Aber – und das sollten wir unseren Spielern von Klein auf vermitteln – grundsätzlich und so oft wie möglich wollen wir den Ball vom Gegner erobern. Der Vorteil ist offensichtlich, denn wenn wir den Ball haben, sind wir in der Lage ein Tor zu machen. Bei beiden Varianten wird im Optimalfall ein Gegentor verhindert, beim letzteren ist das Problem aber nicht nur kurzfristig aufgeschoben, weil mit Eckball, Einwurf oder nächster Angriffswelle die gleiche Situation sofort wieder droht, sondern wir haben selber in der Hand das Spiel zu machen oder gar zu bestimmen.
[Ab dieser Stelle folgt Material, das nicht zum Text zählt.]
/-- The handler's group ends: its results are applied and the held state returns (R295). -/
def Task.untrap (t : Task) : Task :=
  let t := t.endGroup
  let t := match t.held with
    | some h => { t with
        buf := h.buf, lost := h.lost, parity := h.parity, l := h.l, anchor := t.anchor.map (fun (a : Anchor) => { a with lv := h.lv }), mark := h.mark,
        midGroup := !h.buf.isEmpty, held := none }
    | none => t
  { t with tlevel := setBits t.tlevel 2 1 0, pc := t.uepc, unitPc := t.uepc, pfxImm := none, pfxMod := none }

/-- `trap.uret` (R295). -/
def execTrapUret (s : State) : Out :=
  .next (s.issueNone Accept.none [] (fun s =>
    if !s.t.ut then s.raise 0x01
    else if !s.t.ops.isEmpty then s.park .order
    else if s.t.rowTiles &&& s.busyTiles ≠ 0 then s.park (.tiles (s.t.rowTiles &&& s.busyTiles))
    else if s.t.parity then ({ s with t := { s.t with buf := [], lost := 0, parity := false } }).raise 0x19
    else
      let tiles := if s.t.anchor.isSome then s.t.buf.foldl applyTile s.c.tiles else s.c.tiles
      let s := ({ s with t := s.t.untrap, c := { s.c with tiles } }).count 3
      if s.chunkOver then s.closeChunk s.t else s))

/-! ### Invalidation (R299, R310, R311) -/

/-- Drops combined entries from every TLB of the partition and from its gateways' caches. -/
def State.dropTlb (s : State) (p : TlbEntry → Bool) : State :=
  let part := s.part
  let keep (l : List TlbEntry) : List TlbEntry := l.filter (fun e => !p e)
  let core (c : Core) : Core := if s.d.partOf (CoreId.die c.id) = part then { c with tlb := keep c.tlb } else c
  let gates := Vector.ofFn (fun (g : Fin 32) =>
    let l := s.d.fabric.gates[g]
    if s.d.partOf (BitVec.ofNat 2 (g.val / 8)) = part then keep l else l)
  { s with c := core s.c, d := { s.d with cores := s.d.cores.map core, fabric := { s.d.fabric with gates } } }

/-- The bytes around an address that a leaf of a level may cover; level 0 counts as 64 KiB, the largest it can belong to. -/
def leafSpan (lvl : Nat) : Nat := if lvl = 0 then 65536 else pageSize lvl

/-- Whether an entry was built from a first-stage leaf that contains a VA. -/
def TlbEntry.first (e : TlbEntry) (va : Nat) : Bool := e.va / leafSpan e.lvl1.toNat == va / leafSpan e.lvl1.toNat
/-- Whether an entry was built from a second-stage leaf that contains an IA. -/
def TlbEntry.second (e : TlbEntry) (ia : Nat) : Bool := e.ia / leafSpan e.lvl2.toNat == ia / leafSpan e.lvl2.toNat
Als Mittel zur Balleroberung gibt es neben dem klar zu bevorzugenden – aber nur selten leichten – Ablaufen, noch das Doppeln (gehört klar in die D- und C-Jugend-Trainingsinhalte), das Blocken (sehr zufällige und eher geringe Balleroberungsquote) und das Tackling. Alle Varianten sind probat, wobei es immer hilft, wenn man nicht wie bei einem Tackling nach einem erfolglosen Versuch „aus dem Spiel ist“.
Um die Spieler dazu zu bringen die Bälle zu erobern und nicht nur zu „klären“, müssen wir Trainer dies im Training und Spiel immer wieder einfordern. Im Training sollte man es zudem bei Übungen immer mal wieder zur Pflicht (für einen Punktgewinn) machen oder zumindest mit Bonuspunkten bedenken.
Egal in welcher Spiel- oder Altersklasse sollte die Balleroberung so dringend wie möglich als Ziel für defensive Aktionen ausgerufen werden. Selbst schwächere Spieler sollten das Erlernen und versuchen. Nicht selten fällt ihnen das sogar leichter.